The result should be every line of the listing that contains "updM".
━━━ Exercise inputs ━━━
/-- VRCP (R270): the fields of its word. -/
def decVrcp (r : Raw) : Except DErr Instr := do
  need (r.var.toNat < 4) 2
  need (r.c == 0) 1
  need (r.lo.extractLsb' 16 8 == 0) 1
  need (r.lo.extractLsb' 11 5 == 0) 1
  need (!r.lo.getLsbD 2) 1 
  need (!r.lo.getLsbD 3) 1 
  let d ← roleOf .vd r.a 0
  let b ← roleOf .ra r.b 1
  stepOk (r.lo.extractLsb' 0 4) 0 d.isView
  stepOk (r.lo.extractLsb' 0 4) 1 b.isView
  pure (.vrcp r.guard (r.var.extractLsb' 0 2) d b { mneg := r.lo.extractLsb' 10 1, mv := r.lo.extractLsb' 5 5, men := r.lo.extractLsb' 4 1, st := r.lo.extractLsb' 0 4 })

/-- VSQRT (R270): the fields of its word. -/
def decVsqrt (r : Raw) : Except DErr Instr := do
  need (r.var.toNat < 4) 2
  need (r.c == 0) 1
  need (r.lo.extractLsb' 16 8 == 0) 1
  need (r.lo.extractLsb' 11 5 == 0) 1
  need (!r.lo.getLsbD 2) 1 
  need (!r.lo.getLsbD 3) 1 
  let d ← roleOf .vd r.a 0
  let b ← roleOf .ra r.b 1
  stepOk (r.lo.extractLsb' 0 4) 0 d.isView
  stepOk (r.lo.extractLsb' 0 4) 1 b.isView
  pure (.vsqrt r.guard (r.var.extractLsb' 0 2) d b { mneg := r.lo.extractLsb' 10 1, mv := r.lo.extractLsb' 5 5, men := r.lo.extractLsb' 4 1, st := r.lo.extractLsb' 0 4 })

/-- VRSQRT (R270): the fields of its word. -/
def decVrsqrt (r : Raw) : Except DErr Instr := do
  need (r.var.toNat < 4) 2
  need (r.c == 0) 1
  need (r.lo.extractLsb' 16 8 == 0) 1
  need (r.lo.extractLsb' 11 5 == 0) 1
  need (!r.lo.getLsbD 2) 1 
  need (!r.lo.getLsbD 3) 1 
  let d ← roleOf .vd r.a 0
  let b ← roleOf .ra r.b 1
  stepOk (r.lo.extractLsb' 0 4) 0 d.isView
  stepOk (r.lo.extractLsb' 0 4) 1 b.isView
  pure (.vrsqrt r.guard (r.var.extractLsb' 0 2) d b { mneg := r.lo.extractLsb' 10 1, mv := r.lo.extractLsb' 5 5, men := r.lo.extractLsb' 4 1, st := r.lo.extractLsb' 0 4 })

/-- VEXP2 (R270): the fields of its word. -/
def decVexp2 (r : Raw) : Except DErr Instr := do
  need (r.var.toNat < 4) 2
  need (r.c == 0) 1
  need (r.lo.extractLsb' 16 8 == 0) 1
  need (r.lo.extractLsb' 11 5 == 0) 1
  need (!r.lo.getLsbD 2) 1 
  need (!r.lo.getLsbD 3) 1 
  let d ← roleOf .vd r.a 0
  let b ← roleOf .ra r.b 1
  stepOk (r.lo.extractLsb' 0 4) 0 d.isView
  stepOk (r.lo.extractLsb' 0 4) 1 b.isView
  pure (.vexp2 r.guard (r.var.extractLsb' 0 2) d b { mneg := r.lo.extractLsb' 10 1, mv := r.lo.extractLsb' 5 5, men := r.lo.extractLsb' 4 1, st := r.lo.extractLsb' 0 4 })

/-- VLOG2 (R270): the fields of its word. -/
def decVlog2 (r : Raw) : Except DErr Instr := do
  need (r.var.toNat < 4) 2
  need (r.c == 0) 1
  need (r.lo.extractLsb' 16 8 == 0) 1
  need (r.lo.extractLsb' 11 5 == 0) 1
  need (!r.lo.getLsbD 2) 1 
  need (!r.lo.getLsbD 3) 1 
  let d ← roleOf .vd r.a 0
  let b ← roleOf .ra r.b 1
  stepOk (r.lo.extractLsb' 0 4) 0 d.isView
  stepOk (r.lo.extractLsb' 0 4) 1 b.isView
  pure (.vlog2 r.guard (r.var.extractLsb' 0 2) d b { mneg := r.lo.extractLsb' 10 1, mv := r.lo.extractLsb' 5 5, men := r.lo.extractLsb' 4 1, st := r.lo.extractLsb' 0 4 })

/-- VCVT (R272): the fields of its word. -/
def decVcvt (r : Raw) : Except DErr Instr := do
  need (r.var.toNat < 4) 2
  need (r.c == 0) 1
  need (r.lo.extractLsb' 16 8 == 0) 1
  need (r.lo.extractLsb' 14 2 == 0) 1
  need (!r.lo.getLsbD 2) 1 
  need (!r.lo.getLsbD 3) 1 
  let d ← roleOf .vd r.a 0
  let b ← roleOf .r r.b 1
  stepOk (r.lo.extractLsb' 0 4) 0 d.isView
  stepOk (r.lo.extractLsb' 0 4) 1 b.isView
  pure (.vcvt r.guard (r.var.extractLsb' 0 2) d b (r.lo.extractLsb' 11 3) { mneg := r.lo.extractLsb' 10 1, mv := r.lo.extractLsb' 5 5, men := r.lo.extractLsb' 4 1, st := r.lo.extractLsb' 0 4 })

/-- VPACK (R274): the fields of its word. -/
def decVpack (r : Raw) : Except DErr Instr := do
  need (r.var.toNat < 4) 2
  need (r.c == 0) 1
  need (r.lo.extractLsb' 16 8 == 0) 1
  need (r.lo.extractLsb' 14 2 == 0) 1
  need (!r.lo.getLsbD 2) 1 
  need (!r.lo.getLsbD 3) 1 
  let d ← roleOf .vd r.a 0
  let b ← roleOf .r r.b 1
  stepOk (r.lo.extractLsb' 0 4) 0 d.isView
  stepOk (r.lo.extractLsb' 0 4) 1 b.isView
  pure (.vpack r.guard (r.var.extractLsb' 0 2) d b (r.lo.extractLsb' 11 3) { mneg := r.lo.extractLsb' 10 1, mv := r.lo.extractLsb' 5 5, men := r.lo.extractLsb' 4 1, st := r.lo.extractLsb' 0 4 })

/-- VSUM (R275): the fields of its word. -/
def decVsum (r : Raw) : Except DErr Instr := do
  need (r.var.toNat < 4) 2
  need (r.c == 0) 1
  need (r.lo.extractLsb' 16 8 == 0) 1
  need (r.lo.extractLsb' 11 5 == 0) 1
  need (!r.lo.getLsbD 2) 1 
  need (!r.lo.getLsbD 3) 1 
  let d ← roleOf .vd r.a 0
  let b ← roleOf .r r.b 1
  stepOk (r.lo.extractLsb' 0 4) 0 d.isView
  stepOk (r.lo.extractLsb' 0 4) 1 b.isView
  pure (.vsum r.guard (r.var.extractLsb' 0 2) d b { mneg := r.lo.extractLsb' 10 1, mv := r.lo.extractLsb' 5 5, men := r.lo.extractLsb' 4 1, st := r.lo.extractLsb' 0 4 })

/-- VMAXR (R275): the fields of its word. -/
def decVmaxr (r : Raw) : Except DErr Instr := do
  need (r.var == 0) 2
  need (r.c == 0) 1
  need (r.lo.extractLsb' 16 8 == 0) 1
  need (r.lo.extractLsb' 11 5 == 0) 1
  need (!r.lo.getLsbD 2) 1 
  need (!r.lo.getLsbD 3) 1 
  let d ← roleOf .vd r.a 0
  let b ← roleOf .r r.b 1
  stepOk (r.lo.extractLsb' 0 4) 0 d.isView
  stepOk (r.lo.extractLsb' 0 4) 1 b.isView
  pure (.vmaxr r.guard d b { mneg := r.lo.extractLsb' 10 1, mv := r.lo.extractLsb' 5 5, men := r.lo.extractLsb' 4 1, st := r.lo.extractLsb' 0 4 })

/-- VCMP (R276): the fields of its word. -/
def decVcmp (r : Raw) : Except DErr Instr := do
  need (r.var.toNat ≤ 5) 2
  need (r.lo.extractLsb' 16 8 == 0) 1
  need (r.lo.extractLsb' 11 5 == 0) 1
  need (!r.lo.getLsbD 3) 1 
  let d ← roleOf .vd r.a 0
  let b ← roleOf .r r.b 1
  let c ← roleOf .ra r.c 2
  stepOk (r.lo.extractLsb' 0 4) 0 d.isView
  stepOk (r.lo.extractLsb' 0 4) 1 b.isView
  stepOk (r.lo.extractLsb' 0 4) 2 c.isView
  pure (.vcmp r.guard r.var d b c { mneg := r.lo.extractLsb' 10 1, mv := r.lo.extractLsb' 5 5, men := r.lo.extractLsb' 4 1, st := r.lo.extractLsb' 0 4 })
━━━
━━━ Exercise inputs ━━━
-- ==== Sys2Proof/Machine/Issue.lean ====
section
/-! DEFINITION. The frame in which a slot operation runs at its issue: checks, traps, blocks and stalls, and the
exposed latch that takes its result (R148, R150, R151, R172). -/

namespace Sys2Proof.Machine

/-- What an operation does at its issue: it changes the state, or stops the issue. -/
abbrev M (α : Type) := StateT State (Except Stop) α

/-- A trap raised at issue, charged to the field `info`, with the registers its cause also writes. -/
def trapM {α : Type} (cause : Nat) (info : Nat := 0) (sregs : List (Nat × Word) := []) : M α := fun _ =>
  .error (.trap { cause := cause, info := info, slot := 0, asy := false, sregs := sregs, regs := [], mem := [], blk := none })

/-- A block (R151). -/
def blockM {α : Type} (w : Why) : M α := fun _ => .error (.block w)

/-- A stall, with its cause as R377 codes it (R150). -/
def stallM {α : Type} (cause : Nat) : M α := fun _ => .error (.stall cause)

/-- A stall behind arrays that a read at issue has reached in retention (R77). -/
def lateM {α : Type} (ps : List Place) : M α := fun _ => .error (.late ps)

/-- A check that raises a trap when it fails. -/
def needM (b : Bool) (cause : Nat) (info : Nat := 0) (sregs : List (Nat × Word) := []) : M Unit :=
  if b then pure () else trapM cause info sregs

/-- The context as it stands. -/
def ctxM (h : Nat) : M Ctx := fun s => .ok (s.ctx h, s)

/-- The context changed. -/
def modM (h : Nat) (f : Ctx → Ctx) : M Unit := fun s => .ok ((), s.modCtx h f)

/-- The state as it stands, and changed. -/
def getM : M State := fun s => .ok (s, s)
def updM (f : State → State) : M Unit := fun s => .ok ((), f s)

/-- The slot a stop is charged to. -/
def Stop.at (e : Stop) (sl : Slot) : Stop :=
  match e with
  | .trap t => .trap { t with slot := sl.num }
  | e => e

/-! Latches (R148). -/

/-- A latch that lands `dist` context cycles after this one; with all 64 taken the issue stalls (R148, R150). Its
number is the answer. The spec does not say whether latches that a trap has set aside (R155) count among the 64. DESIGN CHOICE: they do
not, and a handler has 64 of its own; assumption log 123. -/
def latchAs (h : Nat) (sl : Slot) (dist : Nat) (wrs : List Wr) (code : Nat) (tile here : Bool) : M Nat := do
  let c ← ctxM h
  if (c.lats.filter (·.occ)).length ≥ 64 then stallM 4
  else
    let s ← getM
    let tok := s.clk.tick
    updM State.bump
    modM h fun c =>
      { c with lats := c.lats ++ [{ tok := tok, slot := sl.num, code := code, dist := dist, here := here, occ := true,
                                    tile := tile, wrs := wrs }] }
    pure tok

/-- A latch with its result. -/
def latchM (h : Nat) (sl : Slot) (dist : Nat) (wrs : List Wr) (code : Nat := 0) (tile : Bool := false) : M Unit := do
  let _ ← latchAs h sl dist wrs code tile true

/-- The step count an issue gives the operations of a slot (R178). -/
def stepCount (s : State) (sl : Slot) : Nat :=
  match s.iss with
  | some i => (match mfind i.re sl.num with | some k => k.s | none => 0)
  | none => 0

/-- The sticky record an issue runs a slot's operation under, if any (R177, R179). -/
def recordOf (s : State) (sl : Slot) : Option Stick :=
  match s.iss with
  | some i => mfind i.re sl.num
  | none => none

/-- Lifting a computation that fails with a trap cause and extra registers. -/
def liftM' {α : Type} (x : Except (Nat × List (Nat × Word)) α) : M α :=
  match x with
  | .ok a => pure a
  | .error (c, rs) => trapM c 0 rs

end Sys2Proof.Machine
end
━━━
━━━ Exercise inputs ━━━
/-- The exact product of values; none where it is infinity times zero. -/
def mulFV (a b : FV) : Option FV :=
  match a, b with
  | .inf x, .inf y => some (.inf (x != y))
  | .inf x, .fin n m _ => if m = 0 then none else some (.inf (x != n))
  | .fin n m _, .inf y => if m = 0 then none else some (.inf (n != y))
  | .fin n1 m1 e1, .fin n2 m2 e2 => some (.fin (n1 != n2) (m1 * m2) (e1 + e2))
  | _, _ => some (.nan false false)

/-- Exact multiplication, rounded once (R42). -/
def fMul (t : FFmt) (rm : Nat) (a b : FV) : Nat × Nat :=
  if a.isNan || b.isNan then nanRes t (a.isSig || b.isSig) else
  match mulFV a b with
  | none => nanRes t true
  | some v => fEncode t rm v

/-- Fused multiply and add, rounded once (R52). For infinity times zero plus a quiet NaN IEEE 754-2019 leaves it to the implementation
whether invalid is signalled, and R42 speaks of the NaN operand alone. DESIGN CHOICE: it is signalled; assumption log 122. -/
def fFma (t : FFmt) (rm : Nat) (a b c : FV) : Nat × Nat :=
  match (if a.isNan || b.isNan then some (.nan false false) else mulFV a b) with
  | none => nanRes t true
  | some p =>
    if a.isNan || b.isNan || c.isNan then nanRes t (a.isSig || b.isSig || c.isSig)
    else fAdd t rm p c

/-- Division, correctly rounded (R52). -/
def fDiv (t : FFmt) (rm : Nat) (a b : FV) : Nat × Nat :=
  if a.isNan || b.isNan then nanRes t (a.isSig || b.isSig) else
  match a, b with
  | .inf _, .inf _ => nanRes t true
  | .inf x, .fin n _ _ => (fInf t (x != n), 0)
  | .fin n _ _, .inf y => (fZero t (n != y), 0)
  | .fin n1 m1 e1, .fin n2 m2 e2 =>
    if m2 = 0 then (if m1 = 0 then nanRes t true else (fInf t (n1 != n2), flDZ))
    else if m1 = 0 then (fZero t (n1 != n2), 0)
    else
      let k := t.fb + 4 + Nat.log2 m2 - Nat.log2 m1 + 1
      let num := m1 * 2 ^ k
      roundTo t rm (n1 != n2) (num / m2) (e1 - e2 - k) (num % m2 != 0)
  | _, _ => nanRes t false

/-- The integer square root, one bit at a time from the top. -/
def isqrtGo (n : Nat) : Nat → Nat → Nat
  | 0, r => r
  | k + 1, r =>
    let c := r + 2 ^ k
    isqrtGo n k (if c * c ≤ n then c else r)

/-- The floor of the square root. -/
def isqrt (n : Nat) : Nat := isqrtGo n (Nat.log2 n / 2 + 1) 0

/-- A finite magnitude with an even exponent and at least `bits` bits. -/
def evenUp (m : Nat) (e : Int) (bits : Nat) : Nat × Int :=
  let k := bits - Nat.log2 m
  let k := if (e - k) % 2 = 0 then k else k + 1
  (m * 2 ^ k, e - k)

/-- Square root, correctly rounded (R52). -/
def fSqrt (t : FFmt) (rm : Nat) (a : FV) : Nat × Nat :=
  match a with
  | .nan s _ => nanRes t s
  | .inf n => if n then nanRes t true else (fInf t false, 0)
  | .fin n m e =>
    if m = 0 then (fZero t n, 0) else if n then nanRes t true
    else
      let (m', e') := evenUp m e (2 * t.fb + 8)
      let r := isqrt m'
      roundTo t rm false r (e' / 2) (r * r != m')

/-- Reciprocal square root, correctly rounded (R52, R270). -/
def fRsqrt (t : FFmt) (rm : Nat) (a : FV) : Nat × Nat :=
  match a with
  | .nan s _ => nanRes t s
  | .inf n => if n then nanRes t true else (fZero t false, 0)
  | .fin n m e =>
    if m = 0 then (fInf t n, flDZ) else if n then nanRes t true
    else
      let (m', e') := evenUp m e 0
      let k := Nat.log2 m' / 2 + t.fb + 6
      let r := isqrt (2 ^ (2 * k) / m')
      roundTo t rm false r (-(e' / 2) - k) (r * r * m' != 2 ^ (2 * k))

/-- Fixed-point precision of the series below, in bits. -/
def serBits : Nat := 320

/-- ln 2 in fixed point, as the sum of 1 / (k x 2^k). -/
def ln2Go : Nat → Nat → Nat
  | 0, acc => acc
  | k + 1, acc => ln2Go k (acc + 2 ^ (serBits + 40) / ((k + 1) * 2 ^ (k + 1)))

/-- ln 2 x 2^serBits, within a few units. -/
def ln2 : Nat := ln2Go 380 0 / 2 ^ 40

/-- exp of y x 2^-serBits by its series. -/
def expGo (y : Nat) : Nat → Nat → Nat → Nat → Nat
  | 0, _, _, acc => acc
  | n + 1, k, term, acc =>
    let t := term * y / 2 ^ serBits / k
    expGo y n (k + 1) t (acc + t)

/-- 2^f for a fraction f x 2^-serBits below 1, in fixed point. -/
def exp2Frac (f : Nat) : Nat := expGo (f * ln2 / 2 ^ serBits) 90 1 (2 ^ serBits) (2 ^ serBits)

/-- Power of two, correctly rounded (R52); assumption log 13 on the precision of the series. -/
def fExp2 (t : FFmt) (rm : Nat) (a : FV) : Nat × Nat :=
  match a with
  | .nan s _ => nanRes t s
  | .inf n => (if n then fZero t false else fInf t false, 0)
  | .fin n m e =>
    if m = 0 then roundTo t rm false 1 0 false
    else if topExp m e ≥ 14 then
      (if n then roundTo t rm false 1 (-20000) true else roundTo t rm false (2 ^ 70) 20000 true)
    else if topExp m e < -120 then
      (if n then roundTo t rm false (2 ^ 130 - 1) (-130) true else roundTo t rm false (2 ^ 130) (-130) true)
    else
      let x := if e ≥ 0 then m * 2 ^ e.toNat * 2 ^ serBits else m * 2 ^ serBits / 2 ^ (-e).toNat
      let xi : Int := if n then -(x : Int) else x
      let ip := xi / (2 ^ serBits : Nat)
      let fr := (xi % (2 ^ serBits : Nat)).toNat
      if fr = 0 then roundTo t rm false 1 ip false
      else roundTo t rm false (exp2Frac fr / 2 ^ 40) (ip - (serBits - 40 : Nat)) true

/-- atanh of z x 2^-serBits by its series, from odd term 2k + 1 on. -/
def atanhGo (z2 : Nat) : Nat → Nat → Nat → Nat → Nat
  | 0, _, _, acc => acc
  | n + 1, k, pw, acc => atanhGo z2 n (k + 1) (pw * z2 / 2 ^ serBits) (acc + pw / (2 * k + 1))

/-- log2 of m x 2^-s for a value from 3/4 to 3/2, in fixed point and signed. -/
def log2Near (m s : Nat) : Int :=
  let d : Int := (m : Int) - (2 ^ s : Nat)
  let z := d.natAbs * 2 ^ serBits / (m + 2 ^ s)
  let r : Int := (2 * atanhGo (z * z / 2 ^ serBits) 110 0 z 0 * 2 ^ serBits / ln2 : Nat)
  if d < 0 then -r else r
━━━
→ Answer box:
def updM (f : State → State) : M Unit := fun s => .ok ((), f s)
    updM State.bump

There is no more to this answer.